◆ **Work order**: Wherever the string "lockout" appears in the entries below, return the line that holds it.

—————

-- ==== Sys2Proof/Machine/Clock.lean ====
section
/-! DEFINITION. The passing of time: one 125 us sampling instant of the part, which runs the samplers on the input pins
and the time-driven commands that are due (log 3). -/

namespace Sys2Proof.Machine

/-! ## Helpers -/

/-- A period's boundary lies in the instant that has just passed. -/
def crosses (period : Time) (now : Time) : Bool := now / period != (now - Config.tick) / period

/-- A time-driven command acts. -/
def State.fire (i : Instr) (s : State) : State :=
  match exec i s with
  | .next t => t
  | _ => s

/-- A time-driven command acts when a condition holds. -/
def State.fireIf (b : Bool) (i : Instr) (s : State) : State := if b then s.fire i else s

/-- A deadline has come. -/
def due (t : Option Time) (now : Time) : Bool :=
  match t with
  | some t => decide (t ≤ now)
  | none => false

/-- A function on each element of a list, in order. -/
def State.each {α : Type} (l : List α) (f : α → State → State) (s : State) : State := l.foldl (fun s x => f x s) s

/-! ## Samplers -/

/-- One sample of a two-sample filter (R11): the filter after it, and whether a rising edge was accepted. The starting
level counts no edge: R1 for a hall input, and after a reset the model's choice for WIND and SPEED (log 42). -/
def Filter.sample (f : Filter) (b : Bool) : Filter × Bool :=
  match f.level with
  | none => (if f.prev = some b then { level := some b, prev := some b } else { f with prev := some b }, false)
  | some l =>
    if b ≠ l ∧ f.prev = some b then ({ level := some b, prev := some b }, b) else ({ f with prev := some b }, false)

/-- The hall input of a channel, every 125 us (R11, R12). -/
def State.sampleHall (c : ChanId) (s : State) : State :=
  let r := (s.work.ch c).hall.sample s.work.pins.hall[c]
  let s := { s with work := s.work.setCh c { s.work.ch c with hall := r.1 } }
  s.fireIf r.2 (.hallCount c 0)

/-- The currents of channels and pump, every 1 ms (R16, R64). -/
def Work.sampleCurrents (w : Work) : Work :=
  let w := allChans.foldl (fun w c => w.setCh c ((w.ch c).sampleCurrent w.pins.isns[c])) w
  let l := push8 w.hyd.window w.pins.ipump
  { w with hyd := { w.hyd with window := l, current := min 1000 (mean l) } }

/-- The judgements on currents, every 1 ms in ACTIVE (R18, R140). -/
def State.judgeCurrents (s : State) : State :=
  let s := State.each allChans (fun c s => event s fun w => w.judgeOvercurrent c) s
  event s fun w => if w.power = .active then w.judgeBus w.busTotal else w

/-- The WIND input, every 1 ms while the awning is present (R131). -/
def Work.sampleWind (w : Work) : Work :=
  if (w.mv awn).present then
    let r := w.wind.filter.sample w.pins.wind
    { w with wind := { w.wind with filter := r.1, count := min 65535 (w.wind.count + if r.2 then 1 else 0) } }
  else w

/-- The SPEED input, every 1 ms (R153). -/
def Work.sampleSpeed (w : Work) : Work :=
  let r := w.speed.filter.sample w.pins.speed
  { w with speed := { w.speed with filter := r.1, count := min 65535 (w.speed.count + if r.2 then 1 else 0) } }

/-- The coach inputs. -/
def allInputs : List CoachInput := [.ign, .pbrk, .park, .eng, .wake]

/-- The pin of a coach input. -/
def Pins.coach (p : Pins) : CoachInput → Bool
  | .ign => p.ign
  | .pbrk => p.pbrk
  | .park => p.park
  | .eng => p.eng
  | .wake => p.wake

/-- One 1 ms sample of a debounced coach input (R151, R152): its level being timed and how many samples have held it. -/
def CoachLevel.sample (x : CoachLevel) (b : Bool) : CoachLevel :=
  if x.settled then { x with cand := b, count := if b = x.level then 0 else x.count + 1 }
  else { x with cand := b, count := if b = x.cand then x.count + 1 else 1 }

/-- A coach input, every 1 ms; 50 samples settle or change it (log 18), the first no earlier than 50 ms after the load. -/
def State.sampleInput (i : CoachInput) (s : State) : State :=
  let b := s.work.pins.coach i
  let l := (s.work.inputs.get i).sample b
  let s := { s with work := { s.work with inputs := s.work.inputs.put i l } }
  if l.settled then s.fireIf (50 ≤ l.count) (.coachInputChange i b)
  else s.fireIf (50 ≤ l.count && decide (s.work.loadAt + Config.ms 50 ≤ s.work.now)) (.coachInputSettled i b)

/-- One 1 ms sample of a panel switch (R29, R40). -/
def Switch.sample (x : Switch) (b : Bool) : Switch :=
  if x.settled then { x with cand := b, count := if b = x.pressed then 0 else x.count + 1 }
  else { x with cand := b, count := if b = x.cand then x.count + 1 else 1 }

/-- The pin of a panel switch. -/
def Pins.panel (p : Pins) (m : MoverId) : Dir → Bool
  | .inward => p.swIn[m]
  | .outward => p.swOut[m]

/-- A panel switch whose 20 samples are complete; it settles no earlier than 20 ms after the load. -/
def Work.switchHeld (w : Work) (m : MoverId) (d : Dir) (b : Bool) : Work :=
  if ((w.mv m).switch d).settled then (if b then w.press m d else w.unpress m d)
  else if w.loadAt + Config.ms 20 ≤ w.now then w.settleSwitch m d b
  else w

/-- A panel switch, every 1 ms; 20 samples settle or change it (log 18). -/
def State.sampleSwitch (m : MoverId) (d : Dir) (s : State) : State :=
  let b := s.work.pins.panel m d
  let x := s.work.mv m
  let sw := (x.switch d).sample b
  let s := { s with work := s.work.setMv m (x.setSwitch d sw) }
  if 20 ≤ sw.count then event s fun w => w.switchHeld m d b else s

/-- What is sampled every 1 ms. -/
def State.everyMs (s : State) : State :=
  let s := if s.work.power = .active then State.judgeCurrents { s with work := s.work.sampleCurrents } else s
  let s := { s with work := s.work.sampleWind.sampleSpeed }
  let s := State.each allInputs State.sampleInput s
  State.each allMovers (fun m s => (s.sampleSwitch m .inward).sampleSwitch m .outward) s

/-- One tilt sample, every 5 ms of a block (R86); the eighth completes it. -/
def State.sampleTilt (s : State) : State :=
  let t := s.work.tilt
  let at_ := t.blockAt.map fun b => b + Config.ms 5 * (t.count + 1)
  if s.work.power = .active ∧ due at_ s.work.now = true then
    let t := { t with sumX := t.sumX + s.work.pins.tx.toNat, sumY := t.sumY + s.work.pins.ty.toNat,
                      count := t.count + 1 }
    let s := { s with work := { s.work with tilt := t } }
    s.fireIf (8 ≤ t.count) (.filteredSample (BitVec.ofNat 15 t.sumX) (BitVec.ofNat 15 t.sumY))
  else s

/-- The jacks of a bank (R70). -/
def bankJacks (b : Bool) : List JackId := if b then [3, 4, 5] else [0, 1, 2]

/-- The end of a bank's 5 ms: its jacks are read and the other bank is selected (R70). -/
def Work.scanBank (w : Work) : Work :=
  let w := (bankJacks w.hyd.bankB).foldl (fun w j => w.readSwitch j w.pins.psw[j]) w
  { w with hyd := { w.hyd with bankB := !w.hyd.bankB, scanAt := w.now } }

def State.sampleBank (s : State) : State :=
  if s.work.hyd.scanAt + Config.bankPeriod ≤ s.work.now then event s Work.scanBank else s

/-- The next stroke sample of a jack (R71). -/
def Work.strokeDue (w : Work) (j : JackId) : Bool :=
  w.jackPresent j && decide ((w.jk j).sampleAt.getD w.loadAt + Config.strokePeriod ≤ w.now)

def State.sampleJack (j : JackId) (s : State) : State :=
  s.fireIf (s.work.strokeDue j) (.strokeSample j s.work.pins.stk[j])

/-- VSUP, every 10 ms (R136). -/
def State.sampleVsup (s : State) : State :=
  if crosses (Config.ms 10) s.work.now then event s fun w => w.sampleSupply w.pins.vsup.toNat else s

/-- Every sampler that is due. -/
def State.sampleAll (s : State) : State :=
  let s := State.each allChans State.sampleHall s
  let s := if crosses (Config.ms 1) s.work.now then s.everyMs else s
  State.sampleVsup (State.each allJacks State.sampleJack s.sampleTilt.sampleBank)

/-! ## Store jobs (R190, R191) -/

/-- The time a job takes; a commit takes a free time up to 80 ms. -/
def Work.jobTime (w : Work) (j : Job) : Time :=
  match j with
  | .checkpoint _ _ _ => Config.checkpointService
  | .learned => Config.learnedService
  | .commit => min Config.commitService (Config.freeCommitTime w.free)

/-- The command that ends a job. -/
def Work.jobEnd (w : Work) (j : Job) : Instr :=
  match j with
  | .checkpoint c _ _ => .checkpointWritten c
  | .learned => .learnedWritten
  | .commit => .commitComplete (Config.freeCommitFailed w.free)

/-- The job being written ends when its time has passed. -/
def State.runStore (s : State) : State :=
  match s.work.store.busy with
  | none => s
  | some j =>
    if j.start + s.work.jobTime j.job ≤ s.work.now then
      let t := s.fire (s.work.jobEnd j.job)
      if j.job.isCommit then { t with work := { t.work with free := t.work.free + 1 } } else t
    else s

/-! ## Deadlines -/

/-- The stall judgement of a channel (R17), on its reading as it stands. -/
def State.stallNow (c : ChanId) (s : State) : State :=
  let x := s.work.ch c
  match s.work.moverOf c, x.motion with
  | some m, some mo =>
    if s.work.stallJudged c mo && decide (s.work.stallDue x mo ≤ s.work.now) then
      event s fun w => w.judgeStall m c mo
    else s
  | _, _ => s

/-- The deadlines of one channel. -/
def State.chanTimers (c : ChanId) (s : State) : State :=
  let s := s.fireIf (s.work.leadOf c == c && decide (s.work.updateDue c ≤ s.work.now)) (.dutyUpdate c)
  let s := s.stallNow c
  let s := s.fireIf ((s.work.ch c).state == .retryWait && due (s.work.ch c).retryEnd s.work.now) (.retryWaitExpiry c)
  let rest := s.work.restWindow
  s.fireIf ((s.work.ch c).stopping && due ((s.work.ch c).motion.map fun mo => mo.earliestEnd rest) s.work.now)
    (.stoppingEnd c)

/-- A dwell end of a mover. -/
def dwellRow (m : MoverId) : Instr := if h : m.val < 4 then .roomDwellEnd ⟨m.val, h⟩ else .awningDwellEnd

/-- The deadlines of one room or the awning. -/
def State.moverTimers (m : MoverId) (s : State) : State :=
  let s := s.fireIf (due ((s.work.mv m).claim.bind (·.lease)) s.work.now) (.roomLeaseExpiry m)
  let s := s.fireIf (due ((s.work.mv m).holdOff.map (·.2)) s.work.now) (.holdOffExpiry m)
  let s := s.fireIf (due ((s.work.mv m).pendRev.bind (·.lease)) s.work.now) (.pendingReversalExpiry m)
  s.fireIf (due (s.work.mv m).dwellEnd s.work.now) (dwellRow m)

/-- The stow timeout's moment. The field is read as it stands, so a write moves the timeout of a running stow: the model's
choice, log 37. -/
def Work.stowEnd (w : Work) : Option Time :=
  match w.hyd.activity with
  | some a => if a.kind = .stow then a.start.map (· + w.stowLimit) else none
  | none => none

/-- The run limit's moment. -/
def Work.overrunAt (w : Work) : Option Time :=
  match w.hyd.pump with
  | .running => w.hyd.runStart.map (· + w.runLimit)
  | _ => none

/-- The deadlines of the hydraulic unit. -/
def State.hydTimers (s : State) : State :=
  let s := s.fireIf (s.work.hyd.pump == .dwell && due s.work.hyd.dwellEnd s.work.now) .pumpDwellEnd
  let s := s.fireIf (s.work.hyd.pump == .rest && due s.work.hyd.restEnd s.work.now) .pumpRestEnd
  let s := s.fireIf (due s.work.overrunAt s.work.now) .pumpOverrun
  let s := s.fireIf (due s.work.stowEnd s.work.now) .stowTimeout
  s.fireIf (due (s.work.hyd.activity.bind (·.lease)) s.work.now) .manualLeaseExpiry

/-- The row of a phase's deadline. -/
def phaseRow : LevelPhase → Option Instr
  | .touchdown => some .touchdownDeadline
  | .levelling => some .levellingDeadline
  | .stabilize => some .stabilizeDeadline
  | .settling => some .settleTimeEnd
  | _ => none

/-- The deadline of the procedure. -/
def State.levelTimer (s : State) : State :=
  match phaseRow s.work.lvl.phase with
  | some i => s.fireIf (due s.work.lvl.deadline s.work.now) i
  | none => s

/-- The targets of the admission queue. -/
def allTargets : List (Fin 6) := [0, 1, 2, 3, 4, 5]

/-- The maximum wait of a target's entry (R147). -/
def State.waitTimer (t : Fin 6) (s : State) : State :=
  s.fireIf (due ((s.work.bud.queue.find? fun q => q.target == t).map (·.waitEnd)) s.work.now) (.queueMaxWait t)

/-- The gates and the lockout (R131, R133, R153). -/
def State.gateTimers (s : State) : State :=
  let s := s.fireIf (due s.work.wind.gateEnd s.work.now) (.windGate s.work.wind.count)
  let s := s.fireIf (due s.work.wind.lockout s.work.now) .lockoutExpiry
  s.fireIf (due s.work.speed.gateEnd s.work.now) (.speedGate s.work.speed.count)

/-- The 500 ms of scan of a jack (R68). -/
def State.scanTimer (j : JackId) (s : State) : State :=
  s.fireIf (s.work.jackPresent j && !(s.work.jk j).groundSettled &&
    decide (s.work.loadAt + Config.scanSettle ≤ s.work.now)) (.jackScanSettleTimeout j (s.work.jk j).latestRead)

/-- The end of the start-up, the SLOW pattern and STANDBY (R165, R168, R192). -/
def State.partTimers (s : State) : State :=
  let s := s.fireIf (s.work.stage == .settling && s.work.jacksSettled &&
    decide (s.work.loadAt + Config.scanSettle ≤ s.work.now)) .startupComplete
  let s := s.fireIf (s.ready.alert == .slow && due (s.ready.alertAt.map (· + Config.alertHalf)) s.work.now)
    .alertSlowToggle
  s.fireIf s.standbyDue .standbyEntry

/-- Every deadline that has come. -/
def State.timers (s : State) : State :=
  let s := State.each allChans State.chanTimers s.runStore
  let s := State.each allMovers State.moverTimers s
  let s := State.each allTargets State.waitTimer s.hydTimers.levelTimer
  State.partTimers (State.each allJacks State.scanTimer s.gateTimers)

/-! ## The instant -/

/-- The signs of the wake inputs at one sample (R172). -/
def Work.wakeSample (w : Work) : WakeSigns :=
  { sel := false, ign := w.pins.ign != w.inputs.ign.level, pbrk := w.pins.pbrk != w.inputs.pbrk.level,
    wake := w.pins.wake,
    panel := (bits16 (w.pins.swIn.toList ++ w.pins.swOut.toList)).setWidth 10 }

def WakeSigns.bits (x : WakeSigns) : BitVec 14 :=
  (bits16 [x.sel, x.ign, x.pbrk, x.wake]).setWidth 14 ||| (x.panel.setWidth 14 <<< 4)

/-- A sign stands when two consecutive samples show it (log 29). -/
def WakeSigns.confirmed (x : WakeSigns) (prev : BitVec 14) : WakeSigns :=
  let b := x.bits &&& prev
  { sel := b.getLsbD 0, ign := b.getLsbD 1, pbrk := b.getLsbD 2, wake := b.getLsbD 3, panel := (b >>> 4).setWidth 10 }

/-- One 1 ms sample of the wake inputs in DORMANT (R172). -/
def State.watchWake (s : State) : State :=
  let x := s.work.wakeSample
  let y := x.confirmed (s.work.wakePrev.getD 0)
  if y.causes = 0 then { s with work := { s.work with wakePrev := some x.bits } } else s.wakeUp y

/-- The clock goes on by one instant. -/
def State.advance (s : State) : State := { s with work := { s.work with now := s.work.now + Config.tick } }

/-- One instant: what runs depends on the stage and the power state (R167, R171, R192). -/
def tick (s : State) : Result :=
  let s := s.advance
  .next (match s.work.stage with
    | .held => s
    | .loading => s.fireIf (decide (s.work.resetAt + Config.loadTime ≤ s.work.now)) .startupLoadComplete
    | _ =>
      if s.work.power = .dormant then (if crosses (Config.ms 1) s.work.now then s.watchWake else s)
      else s.sampleAll.timers)

end Sys2Proof.Machine
end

—————

◆ **Answer for this exercise**:
/-- The gates and the lockout (R131, R133, R153). -/
  let s := s.fireIf (due s.work.wind.lockout s.work.now) .lockoutExpiry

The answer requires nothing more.